Наиболее значительным памятником агиографической литературы II в. н. э. является история мученичества Поликарпа, выдающегося деятеля Церкви той эпохи. Исследователи так и не пришли к единому мнению о точной датировке событий, связанных со смертью главы Церкви Смирны. Часть ученых считают данные Евсевия неверными и относят мученичество Поликарпа к 156/7, в крайнем случае — 158/9 годам [2]. Другие склоняются к чуть более поздней дате — 165/68 годам [3].
В изложении событий обращают на себя внимание следующие детали: прежде всего, казнь христиан, предшествовавшая появлению на арене Поликарпа, проходит, по-видимому, в полном соответствии с римским законодательством. Упорствующих христиан до последнего момента пытаются склонить к отречению, когда же этого не удается добиться ни с помощью уговоров, ни пытками, их предают казни. Толпа зрителей не принимает в событиях непосредственного участия. Единственное упоминание о поведении присутст-
вующих при казни выглядит скорее литературной вставкой, нежели отражением реального хода событий: мучения христиан столь велики, что при виде обнажившейся плоти заставляют «и стоящих рядом сострадать и плакать» (Mart. Polyc., 2,2). Очевидно, что реплика не относится к присутствующим христианам, однако дальнейший ход событий опровергает ее правдоподобие и в отношении язычников. Гибель Германика приводит толпу в состояние крайнего возбуждения. «Удивившись благородству благочестивого и богоугодного рода христианского» (Mart. Polyc., 3,2), зрители требуют покончить с безбожниками и разыскать Поликарпа. С этого момента ход событий в значительной мере определяется толпой.
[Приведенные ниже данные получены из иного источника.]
-- ==== Sys2Proof/Laws/Keep4.lean ====
section
/-! SUPPORT. What every operation keeps: Power, Peek, Counters, Boot, Bus. -/
namespace Sys2Proof.Machine
variable {F : Fixed}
Очевидно, призыв населения был достаточно настойчивым, если не угрожающим. Из того, что требуют именно Поликарпа, следует, что его роль в христианской общине была широко известна. Однако до этого момента обвинения, которое практически неизбежно повлекло бы гибель выдающегося церковного лица, не предъявлялось. Теперь же несмотря на отсутствие конкретного обвинителя (а, как известно, наличие такового было обязательным требованием римской судебной процедуры [4]) должностные лица вынуждены предпринять розыск Поликарпа. Непосредственные исполнители, участвующие в розыске, действуют оперативно и, по словам Евсевия, достаточно энергично (Hist. Eccl., IV,15,11). Однако подобная поспешность, во-первых, не мешает им позволить Поликарпу уделить целых два часа молитве, а во-вторых, не обязательно отражает их собственную готовность предать старца смерти. Ибо при первой же возможности, усадив старика в собственную повозку, Ирод и его отец предпринимают все возможное для того, чтобы убедить Поликарпа не упорствовать и совершить жертвоприношение. Нам представляется достаточно вероятным, что поведение должностных лиц отражает их убежденность в том, что важнее успокоить толпу, чем наказать главу христианской общины.
По прибытии в амфитеатр становится очевидно, что волнение людей не улеглось. Толпа разражается криками и выражает полную готовность расправиться с Поликарпом. Однако и в этот момент должностные лица стараются удержать ситуацию под контролем и перевести события в иное русло. Отношение проконсула настолько благожелательно, насколько это возможно в данной ситуации. Весьма показательна его фраза: «Убеди толпу!». При этом используется термин ox^oq имеющий в греческом подчеркнуто негативное значение (Mart. Polyc., 10,2; Hist. Eccl., IV,11,22). Более того, Поликарп расценивает поведение самого магистрата как готовность к диалогу и заявляет, что тот вполне достоин участия в дискуссии о Боге, — пожалуй, лучшее доказательство того, что христианин не чувствует личной враждебности проконсула. Однако события подходят к закономерному финалу. Упорство Поликарпа влечет за собой приговор: сожжение заживо.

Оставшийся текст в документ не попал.